=== TASK BRIEF ===
The entries below hold a line with "a parent. -/" and a line with "request of a path. -/". Return those lines and all that lie between them, exactly and only.

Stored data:
______________________________
-- ==== Sys2Proof/Machine/KtuRegs.lean ====
section
/-! DEFINITION. Access to a KTU's registers on its two paths (R14, R110, R303, R672 to R688): what a word reads as, who may
read and write a field, and what a write does. -/

namespace Sys2Proof.Machine

/-! ### Indirect ports and latches (R156, R675, R676) -/

/-- R676: the index registers that each path keeps for itself. -/
def indexFields : List Fld :=
  [KReg.PMUi_IDX_counter, KReg.SMAP_IDX_series, KReg.TAIL_IDX_unit, KReg.TAIL_IDX_hdr, KReg.TAIL_IDX_slot,
   KReg.CODEC_TBL_IDX_table, KReg.CODEC_TBL_IDX_staged, KReg.CODEC_TBL_IDX_word, KReg.QOCC_IDX_id, KReg.DIG_IDX_word,
   KReg.DIG_IDX_region]

/-- R676: a path's copy of an index field. -/
def Ktu.pget (k : Ktu) (p : Path) (f : Fld) (i : Nat := 0) : Nat :=
  match p with
  | .loc => k.regs.get f i
  | .remote => k.remoteIdx.get f i

/-- R676: write a path's copy of an index field. -/
def Ktu.pput (k : Ktu) (p : Path) (f : Fld) (v : Nat) (i : Nat := 0) : Ktu :=
  match p with
  | .loc => k.put f v i
  | .remote => { k with remoteIdx := k.remoteIdx.set f v i }

/-- R97, R136, R156, R176: the words that a read of a _LO word latches. -/
def latchedBy (a : Nat) : List Nat :=
  if a = 0x1008 ∨ a = 0x1088 then [a + 4, a + 8]
  else if 0x490 ≤ a ∧ a < 0x4D0 ∧ a % 16 = 0 then [a + 4, a + 8, a + 12]
  else if a = 0x1808 ∨ a = 0x800C then [a + 4]
  else if 0x2000 ≤ a ∧ a < 0x2400 ∧ a % 8 = 0 then [a + 4]
  else if 0x2800 ≤ a ∧ a < 0x3000 ∧ a % 64 ≥ 8 ∧ a % 8 = 0 then [a + 4]
  else if 0x4000 ≤ a ∧ a < 0x8000 ∧ (a % 64 = 8 ∨ a % 64 = 0x34) then [a + 4]
  else if 0xA100 ≤ a ∧ a < 0xA210 ∧ a % 16 = 4 then [a + 4]
  else []

/-- R156: what identifies a latched word: its address, and the element that an index selects. -/
def Ktu.latchKey (k : Ktu) (p : Path) (a : Nat) : Nat :=
  let idx :=
    if 0x4000 ≤ a ∧ a < 0x8000 ∧ a % 64 = 0x38 then k.pget p KReg.PMUi_IDX_counter ((a - 0x4000) / 64)
    else if a = 0x8010 then
      k.pget p KReg.TAIL_IDX_unit * 64 + k.pget p KReg.TAIL_IDX_hdr * 32 + k.pget p KReg.TAIL_IDX_slot
    else 0
  a * 2 ^ 20 + idx

/-- The latch of a path. -/
def Ktu.latch (k : Ktu) : Path → Tbl Nat
  | .loc => k.latchL
  | .remote => k.latchR

/-! ### What a field reads as -/

/-- The value of a counter. -/
def Ktu.cntOf (k : Ktu) (id : Nat) : Nat := Tbl.get 0 id k.cnt.cnt

/-- R202: the word of a Tail ring that a path selects. -/
def Ktu.tailWord (k : Ktu) (p : Path) : Nat :=
  let r := k.ring (k.pget p KReg.TAIL_IDX_unit)
  let s := k.pget p KReg.TAIL_IDX_slot
  if k.pget p KReg.TAIL_IDX_hdr = 1 then (if s % 2 = 0 then r.newestNs else r.header1) else Tbl.get 0 s r.recs

/-- R264: the code table that a path selects. -/
def Ktu.tableSel (k : Ktu) (p : Path) : CodeTable :=
  let t := k.pget p KReg.CODEC_TBL_IDX_table
  if k.pget p KReg.CODEC_TBL_IDX_staged = 1 ∧ t ≥ 2 then Tbl.get ({} : CodeTable) t k.codec.stagedTables else k.table t

/-- R264, R265: a word of a table's lengths, 4 bits each, class 8w in the low bits. -/
def lengthsWord (lens : List Nat) (w : Nat) : Nat :=
  ((lens.drop (8 * w)).take 8).foldr (fun l acc => l % 16 + 16 * acc) 0

/-- R558: a word of the digest region that a path selects. -/
def Ktu.digWord (k : Ktu) (p : Path) : Nat :=
  let r := k.pget p KReg.DIG_IDX_region
  let g := k.region r
  match k.pget p KReg.DIG_IDX_word with
  | 0 => g.phase * 2 ^ 30 + k.get KReg.DIG_OWNr_owner r
  | 1 => g.epoch
  | 2 => g.close % 2 ^ 32
  | 3 => g.close / 2 ^ 32
  | 4 => g.lines % 2 ^ 32
  | 5 => g.lines / 2 ^ 32
  | _ => 0

/-- R153, R164: the series-map entry a path selects, as last written. -/
def Ktu.mapEntry (k : Ktu) (p : Path) : Nat :=
  let s := k.pget p KReg.SMAP_IDX_series
  if s < 128 then 0 else (Tbl.find? s k.cnt.smapStaged).getD (Tbl.get 0 s k.cnt.smap)

/-- The state field of a link end (R313). -/
def LinkState.num : LinkState → Nat
  | .down => 0
  | .training => 1
  | .active => 2
  | .retry => 3
  | .retrain => 4
  | .reset => 5
  | .off => 6

/-- The state field of a halt context (R204). -/
def HaltState.num : HaltState → Nat
  | .idle => 0
  | .armed => 1
  | .halting => 2
  | .halted => 3
  | .incomplete => 4
  | .resuming => 5

/-- One truth value as a bit. -/
def bit1 (b : Bool) : Nat := if b then 1 else 0

/-- Time registers (R97, R98): `none` for a field that is not one of those computed here. -/
def Ktu.viewTime (k : Ktu) (f : Fld) (i : Nat) : Option Nat :=
  let b := if i = 0 then k.time.a else k.time.b
  if f = KReg.TBx_STATUS_step_pending then some (bit1 (b.state = .refusing && b.pending.isSome))
  else if f = KReg.TBx_STATUS_delay_valid then some (bit1 b.main.delayValid)
  else if f = KReg.TBx_STATUS_state then some b.state.num
  else if f = KReg.TBx_TIME_LO_ns_lo then some b.ns
  else if f = KReg.TBx_TIME_HI_ns_hi then some (b.ns / 2 ^ 32)
  else if f = KReg.TBx_TIME_FRAC_frac then some (b.value / 65536 % 65536)
  else if f = KReg.TBx_ADJ_adj then some (fieldOf 32 b.adj)
  else if f = KReg.TBx_OFFSET_offset then some (fieldOf 32 b.offset)
  else if f = KReg.TBx_DELAY_d_filt then some (fieldOf 32 b.main.dFilt)
  else if f = KReg.TIME_DIFF_diff then some (fieldOf 32 k.time.diff)
  else none

/-- Identity, straps and integration registers (R133 to R136, R680). -/
def Ktu.viewPins (k : Ktu) (f : Fld) : Option Nat :=
  let s := k.pins.straps
  let dom (g : Fin 4 → Bool) : Nat := (List.range 4).foldl (fun m d => if g (Fin.ofNat 4 d) then setBit m d else m) 0
  if f = KReg.UID_LO_uid_lo then some s.uid.toNat
  else if f = KReg.UID_HI_uid_hi then some (s.uid.toNat / 2 ^ 32)
  else if f = KReg.STRAP_ncores then some s.nCores.val
  else if f = KReg.STRAP_dig_dom then some s.digDom.val
  else if f = KReg.STRAP_pat_dom then some s.patDom.val
  else if f = KReg.STRAP_dbg_dom then some s.dbgDom.val
  else if f = KReg.STRAP_dom_en then some s.domEn.toNat
  else if f = KReg.STRAP_profile then some s.profile.val
  else if f = KReg.STRAP_leaf then some (bit1 s.leaf)
  else if f = KReg.HOSTDOM_masked then some (dom k.masked)
  else if f = KReg.HOSTDOM_pg_state then some k.pins.pgood.toNat
  else if f = KReg.HOSTDOM_rst_state then some (~~~k.pins.rstN).toNat
  else if f = KReg.ABORT_pending then some (bit1 (k.pins.abortHeld != 0))
  else if f = KReg.ABORT_part then some k.pins.abortPart.toNat
  else if f = KReg.SCHEMA_profile then some s.profile.val
  else none
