-- ==== Sys2Proof/Machine/NldTime.lean ====
section
/-! DEFINITION. Naloder's eight time domains (R69 to R92, R99, R100, R727): their sources, their samples, the SYNC and DELAY
messages of the Fife and Horn ports, steps, switches, and the clock edge. -/

namespace Sys2Proof.Machine

/-! ### Ports -/

/-- A Fife port. -/
def Nld.fife (n : Nld) (p : Nat) : NFife := Tbl.get ({} : NFife) p n.chains.ports

/-- Replace a Fife port. -/
def Nld.setFife (n : Nld) (p : Nat) (x : NFife) : Nld :=
  { n with chains := { n.chains with ports := Tbl.set ({} : NFife) p x n.chains.ports } }

/-- A Horn port. -/
def Nld.horn (n : Nld) (p : Nat) : NHorn := Tbl.get ({} : NHorn) p n.group.horns

/-- Replace a Horn port. -/
def Nld.setHorn (n : Nld) (p : Nat) (x : NHorn) : Nld :=
  { n with group := { n.group with horns := Tbl.set ({} : NHorn) p x n.group.horns } }

/-- Hand a Fife port a message; everything Naloder sends is guaranteed (R289). -/
def Nld.sendFife (n : Nld) (p : Nat) (m : Msg) : Nld :=
  let x := n.fife p
  n.setFife p { x with link := x.link.queue (2 * m.vc) true m }

/-- Hand a Horn port a message. -/
def Nld.sendHorn (n : Nld) (p : Nat) (m : Msg) : Nld :=
  let x := n.horn p
  n.setHorn p { x with link := x.link.queue (2 * m.vc) true m }

/-- R493: the role of a Horn port: 0 unused, 1 to the primary parent, 2 to the standby parent, 3 to a child. -/
def Nld.hornRole (n : Nld) (p : Nat) : Nat := n.get NReg.HORNp_CTRL_role p

/-- R494: this Naloder's name G.T. -/
def Nld.name (n : Nld) : Nat := n.get NReg.GRP_CFG_name

/-- R89: a Fife port is the Ezcia port. -/
def Nld.isEzcia (n : Nld) (p : Nat) : Bool :=
  n.bit NReg.TIME_CFG_ezcia_mode && n.get NReg.TIME_CFG_ezcia_port == p

/-! ### Domains -/

/-- Replace a domain. -/
def Nld.setDom (n : Nld) (d : Nat) (x : NDomain) : Nld := { n with doms := Tbl.set ({} : NDomain) d x n.doms }

/-- R79, R727: Naloder has no register for the delay gate, which is the 20 ns that KTU_TIME_DREQ resets to. -/
def nldGateNs : Nat := 20

/-- R69, R99: what the registers set for a domain. -/
def Nld.servoCfg (n : Nld) (d : Nat) : ServoCfg :=
  { incr := n.get NReg.TDd_INCR_INT_incr_int d * 2 ^ 32 + n.get NReg.TDd_INCR_FRAC_incr_frac d,
    kp := n.get NReg.TDd_GAIN_kp d, ki := n.get NReg.TDd_GAIN_ki d,
    stepThrNs := n.get NReg.TDd_STEP_THR_step_thr_ns d, lockThrPs := n.get NReg.TDd_LOCK_THR_lock_thr_ps d,
    refuseLimit := n.get NReg.TDd_LIMITS_refuse_limit d, lockCount := n.get NReg.TDd_LIMITS_lock_count d,
    gateNs := nldGateNs, syncUs := n.get NReg.TIME_CFG_sync_iv_us,
    hold := n.bit NReg.TDd_CTRL_hold d, enable := n.bit NReg.TDd_CTRL_enable d }

/-- R82, R97: report what a clock operation did. -/
def Nld.clockActs (n : Nld) (d : Nat) (a : ClockActs) : Nld :=
  let n := if a.holdoverEntered then n.raise NReg.TDd_STATUS_holdover_entered 1 d else n
  let n := if a.stepApplied then n.raise NReg.TDd_STATUS_step_applied 1 d else n
  let n := if a.stepRefused then (n.raise NReg.TDd_STATUS_step_refused 1 d).count NReg.TDd_REFUSED_refused 1 d else n
  if a.lockLost then n.raise NReg.TDd_STATUS_lock_lost 1 d else n

/-- R91, R92: the clock takes its other source, less a difference that leaves its time without a step; the paths change
places. -/
def NDomain.swap (x : NDomain) : NDomain :=
  { x with tb := { x.tb with main := x.tb.second, second := x.tb.main, offset2 := x.tb.offset },
           shift := if x.onSecond then x.shift - x.diff * 65536 else x.shift + x.diff * 65536,
           onSecond := !x.onSecond }

/-- R99: the source code in use after a switch. -/
def Nld.noteSource (n : Nld) (d : Nat) : Nld :=
  let c := if (n.dom d).onSecond then n.get NReg.TDd_SRC_secondary d else n.get NReg.TDd_SRC_primary d
  (n.put NReg.TDd_SRCSTAT_current c d).raise NReg.TDd_SRCSTAT_failover 1 d

/-- R92: the current source leaves Locked while the other is Locked, which a path with a valid delay stands for. -/
def Nld.failover (n : Nld) (d : Nat) (before : TimeBase) : Nld :=
  let x := n.dom d
  if before.state = .locked ∧ x.tb.state ≠ .locked ∧ n.get NReg.TDd_SRC_secondary d ≠ 0 ∧ x.tb.second.delayValid then
    (n.setDom d x.swap).noteSource d
  else n

/-- Run a clock operation on a domain, report it, and switch its source if R92 says so. -/
def Nld.onDom (n : Nld) (d : Nat) (f : ServoCfg → TimeBase → TimeBase × ClockActs) : Nld :=
  let x := n.dom d
  let r := f (n.servoCfg d) x.tb
  ((n.setDom d { x with tb := r.1 }).clockActs d r.2).failover d x.tb

/-- R91: D follows the two sources while both are Locked. -/
def NDomain.updateDiff (x : NDomain) : NDomain :=
  if x.tb.state = .locked ∧ x.tb.main.delayValid ∧ x.tb.second.delayValid then
    let mainOff := x.tb.offset - x.shift / 65536
    let d := if x.onSecond then x.tb.offset2 - mainOff else mainOff - x.tb.offset2
    { x with diff := Config.diffFilter x.diff d }
  else x

/-- The source code of the path in use, and of the other path. -/
def Nld.codes (n : Nld) (d : Nat) : Nat × Nat :=
  let p := n.get NReg.TDd_SRC_primary d
  let s := n.get NReg.TDd_SRC_secondary d
  if (n.dom d).onSecond then (s, p) else (p, s)

/-- A SYNC on the path not in use: its offset is kept, for D (R91, R727). -/
def TimeBase.syncSecond (c : ServoCfg) (b : TimeBase) (t1 t2 corr : Int) : TimeBase :=
  let b := { b with second := b.second.sync t1 t2 corr }
  if b.second.delayValid ∧ ¬ b.straddles c t1 t2 then { b with offset2 := t2 - t1 - corr - b.second.dFilt } else b

/-- R79 to R84, R91: a domain takes a SYNC of the source with a code, received at `t2`. -/
def Nld.domSyncAt (n : Nld) (code : Nat) (t1 corr t2 : Int) (d : Nat) : Nld :=
  let cs := n.codes d
  if code = 0 then n
  else if cs.1 = code then
    let n := n.onDom d (fun c b => b.takeSync c t1 t2 corr ((n.dom d).shift / 65536))
    n.setDom d (n.dom d).updateDiff
  else if cs.2 = code then
    let x := n.dom d
    n.setDom d ({ x with tb := x.tb.syncSecond (n.servoCfg d) t1 t2 corr }).updateDiff
  else n

/-- A SYNC received `dt` after the preceding edge. -/
def Nld.domSync (n : Nld) (code : Nat) (t1 corr : Int) (dt : Nat) (d : Nat) : Nld :=
  n.domSyncAt code t1 corr ((n.dom d).tb.reading + dt) d

/-- Every domain takes a SYNC of a source. -/
def Nld.allSync (n : Nld) (code : Nat) (t1 corr : Int) (dt : Nat) : Nld :=
  (List.range 8).foldl (fun n d => n.domSync code t1 corr dt d) n

/-- A domain takes a DELAY_RESP of the source with a code. -/
def Nld.domResp (n : Nld) (code seq : Nat) (t4 corr : Int) (d : Nat) : Nld :=
  let cs := n.codes d
  let x := n.dom d
  let c := n.servoCfg d
  if code = 0 then n
  else if cs.1 = code then n.setDom d { x with tb := { x.tb with main := x.tb.response c x.tb.main seq t4 corr } }
  else if cs.2 = code then n.setDom d { x with tb := { x.tb with second := x.tb.response c x.tb.second seq t4 corr } }
  else n

/-- Every domain takes a DELAY_RESP of a source. -/
def Nld.allResp (n : Nld) (code seq : Nat) (t4 corr : Int) : Nld :=
  (List.range 8).foldl (fun n d => n.domResp code seq t4 corr d) n

/-- R77, R99: the asymmetry of a Horn port, signed, 2^-16 ns. -/
def Nld.hornAsym (n : Nld) (p : Nat) : Int := signedOf 32 (n.get NReg.HORN_ASYMp_asym p)

/-! ### Messages -/

/-- R89, R90: the KTU-side ports a message of domain 1 goes out on: every Fife port but the Ezcia port. -/
def Nld.relayDown (n : Nld) (from_ : Nat) (m : Msg) : Nld :=
  (List.range 16).foldl (fun n p => if p = from_ then n else n.sendFife p m) n

/-- R89, R90: a SYNC from the hub is a master sample for domain 1 and is relayed with its residence added; a SYNC from a
KTU's side is no message of that direction and is dropped. -/
def Nld.fifeSync (n : Nld) (p : Nat) (m : SyncMsg) (dt residence : Nat) : Nld :=
  if n.isEzcia p ∧ m.domain.val = 1 then
    (n.relayDown p (.sync { m with corr := m.corr + residence })).allSync 11 (m.t1.toNat : Int) m.corr dt
  else n.count NReg.FIFEp_MSGDROP_count 1 p

/-- R77, R465: a SYNC on a Horn port; the asymmetry of the port is added to its correction. -/
def Nld.hornSync (n : Nld) (p : Nat) (m : SyncMsg) (dt : Nat) : Nld :=
  n.allSync (p + 1) (m.t1.toNat : Int) (m.corr + n.hornAsym p) dt

/-- R75: the port is master of its link: a Fife port with KTUs, a Horn port to a child. -/
def Nld.isMaster (n : Nld) (port : LinkId) : Bool :=
  match port with
  | .nldFife p => (n.fife p.val).link.carries && !n.isEzcia p.val
  | .nldHorn p => (n.horn p.val).link.carries && n.hornRole p.val == 3
  | _ => false

/-- The key of a port among all sixteen Fife and eight Horn ports. -/
def portKey : LinkId → Nat
  | .nldFife p => p.val
  | .nldHorn p => 16 + p.val
  | _ => 24

/-- R75, R99: a domain whose source is another domain takes a sample of it, at the sync interval of domain 0. -/
def Nld.refSamples (n : Nld) : Nld :=
  (List.range 8).foldl (fun n d =>
    if (n.codes d).1 = 12 then
      let t := (n.dom (n.get NReg.TDd_SRC_ref_domain d)).tb.reading
      let x := n.dom d
      let n := n.setDom d { x with tb := { x.tb with main := { x.tb.main with delayValid := true } } }
      n.domSync 12 t 0 0 d
    else n) n

/-- R75: a port sends SYNC; t1 is written as it leaves. -/
def Nld.sendSync (n : Nld) (port : LinkId) : Nld :=
  if n.isMaster port then
    let k := portKey port
    let seq := Tbl.get 0 k n.group.syncSeq
    let n := { n with group := { n.group with syncSeq := Tbl.set 0 k ((seq + 1) % 65536) n.group.syncSeq } }
    let m := Msg.sync { domain := 0, seq := BitVec.ofNat 16 seq, t1 := 0, corr := 0 }
    match port with
    | .nldFife p => n.sendFife p.val m
    | .nldHorn p => n.sendHorn p.val m
    | _ => n
  else n

/-- R75: the answer to a DELAY_REQ of domain 0, received `dt` after the preceding edge. -/
def Nld.answerTo (n : Nld) (m : DelayReqMsg) (dt : Nat) : DelayRespMsg :=
  let t4 := fieldOf 80 ((n.dom 0).tb.reading + dt)
  { domain := 0, seq := m.seq, addr := m.addr, t4 := BitVec.ofNat 80 t4, corr := m.corr }

/-- R75, R99: a DELAY_REQ at a master port: the report is kept for the position, and for domain 0 it is answered; one of
domain 1 goes to the hub in Ezcia mode (R89). -/
def Nld.fifeDelayReq (n : Nld) (p : Nat) (m : DelayReqMsg) (dt residence : Nat) : Nld :=
  let a := m.addr.toNat
  let rep : KtuTime := { stateA := m.stateA.toNat, stateB := m.stateB.toNat, offset := m.offset }
  let n := { n with ktuTimes := Tbl.set ({} : KtuTime) (addrPos a) rep n.ktuTimes }
  if m.domain.val = 0 ∧ ¬ n.isEzcia p then n.sendFife p (.delayResp (n.answerTo m dt))
  else if m.domain.val = 1 ∧ n.bit NReg.TIME_CFG_ezcia_mode ∧ ¬ n.isEzcia p then
    n.sendFife (n.get NReg.TIME_CFG_ezcia_port) (.delayReq { m with corr := m.corr + residence })
  else n.count NReg.FIFEp_MSGDROP_count 1 p

/-- R75: a DELAY_REQ of a child on a Horn port. -/
def Nld.hornDelayReq (n : Nld) (p : Nat) (m : DelayReqMsg) (dt : Nat) : Nld :=
  if n.hornRole p = 3 ∧ m.domain.val = 0 then
    n.sendHorn p (.delayResp (n.answerTo m dt))
  else n

/-- The requester address of Naloder's own requests: its name (R465). -/
def Nld.ownAddr (n : Nld) : Nat := n.name * 512

/-- R90: a DELAY_RESP of the hub is used by domain 1 or relayed to the KTU that asked. -/
def Nld.fifeDelayResp (n : Nld) (p : Nat) (m : DelayRespMsg) : Nld :=
  if n.isEzcia p ∧ m.domain.val = 1 then
    if m.addr.toNat = n.ownAddr then n.allResp 11 m.seq.toNat (m.t4.toNat : Int) m.corr
    else n.sendFife (addrP m.addr.toNat) (.delayResp m)
  else n.count NReg.FIFEp_MSGDROP_count 1 p

/-- R79: a DELAY_RESP of a parent. -/
def Nld.hornDelayResp (n : Nld) (p : Nat) (m : DelayRespMsg) : Nld :=
  if m.addr.toNat = n.ownAddr then n.allResp (p + 1) m.seq.toNat (m.t4.toNat : Int) m.corr else n

/-- Send a domain's request to the source with a code. -/
def Nld.requestTo (n : Nld) (d code seq : Nat) : Nld :=
  let x := n.dom d
  let m (dom : Fin 8) (corr : Int) : Msg := .delayReq
    { domain := dom, seq := BitVec.ofNat 16 seq, addr := BitVec.ofNat 20 n.ownAddr,
      stateA := BitVec.ofNat 3 x.tb.state.num, stateB := 0, offset := x.tb.offset, corr := corr }
  if 1 ≤ code ∧ code ≤ 8 then n.sendHorn (code - 1) (m 0 (-n.hornAsym (code - 1)))
  else if code = 11 then n.sendFife (n.get NReg.TIME_CFG_ezcia_port) (m 1 0)
  else n

/-- A code of a source that this schedule serves: a Horn port, or the hub (R727). -/
def asksOver (code : Nat) : Bool := (1 ≤ code && code ≤ 8) || code == 11

/-- R727: a domain sends its request to its source, and to the other while one is configured, `dt` after the edge. -/
def Nld.domainRequest (n : Nld) (d dt : Nat) : Nld :=
  let cs := n.codes d
  let t3 (n : Nld) : Int := (n.dom d).tb.reading + dt
  let n :=
    if asksOver cs.1 then
      let x := n.dom d
      (n.requestTo d cs.1 x.tb.main.nextSeq).setDom d { x with tb := { x.tb with main := x.tb.main.request (t3 n) } }
    else n
  if asksOver cs.2 then
    let x := n.dom d
    (n.requestTo d cs.2 x.tb.second.nextSeq).setDom d { x with tb := { x.tb with second := x.tb.second.request (t3 n) } }
  else n

/-! ### Timers, registers and steps -/

/-- R79: drop a request of a path. -/
def Nld.dropReq (n : Nld) (d seq : Nat) (second : Bool) : Nld :=
  let x := n.dom d
  n.setDom d { x with tb := if second then { x.tb with second := x.tb.second.dropRequest seq }
                            else { x.tb with main := x.tb.main.dropRequest seq } }

/-- R79: a path's delay expires. -/
def Nld.delayExpire (n : Nld) (d : Nat) (second : Bool) : Nld :=
  let x := n.dom d
  n.setDom d { x with tb := if second then { x.tb with second := x.tb.second.expire }
                            else { x.tb with main := x.tb.main.expire } }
______________________________
=== RESPONSE AREA ===
/-- R79: a DELAY_RESP of a parent. -/
def Nld.hornDelayResp (n : Nld) (p : Nat) (m : DelayRespMsg) : Nld :=
  if m.addr.toNat = n.ownAddr then n.allResp (p + 1) m.seq.toNat (m.t4.toNat : Int) m.corr else n

/-- Send a domain's request to the source with a code. -/
def Nld.requestTo (n : Nld) (d code seq : Nat) : Nld :=
  let x := n.dom d
  let m (dom : Fin 8) (corr : Int) : Msg := .delayReq
    { domain := dom, seq := BitVec.ofNat 16 seq, addr := BitVec.ofNat 20 n.ownAddr,
      stateA := BitVec.ofNat 3 x.tb.state.num, stateB := 0, offset := x.tb.offset, corr := corr }
  if 1 ≤ code ∧ code ≤ 8 then n.sendHorn (code - 1) (m 0 (-n.hornAsym (code - 1)))
  else if code = 11 then n.sendFife (n.get NReg.TIME_CFG_ezcia_port) (m 1 0)
  else n

/-- A code of a source that this schedule serves: a Horn port, or the hub (R727). -/
def asksOver (code : Nat) : Bool := (1 ≤ code && code ≤ 8) || code == 11

/-- R727: a domain sends its request to its source, and to the other while one is configured, `dt` after the edge. -/
def Nld.domainRequest (n : Nld) (d dt : Nat) : Nld :=
  let cs := n.codes d
  let t3 (n : Nld) : Int := (n.dom d).tb.reading + dt
  let n :=
    if asksOver cs.1 then
      let x := n.dom d
      (n.requestTo d cs.1 x.tb.main.nextSeq).setDom d { x with tb := { x.tb with main := x.tb.main.request (t3 n) } }
    else n
  if asksOver cs.2 then
    let x := n.dom d
    (n.requestTo d cs.2 x.tb.second.nextSeq).setDom d { x with tb := { x.tb with second := x.tb.second.request (t3 n) } }
  else n

/-! ### Timers, registers and steps -/

/-- R79: drop a request of a path. -/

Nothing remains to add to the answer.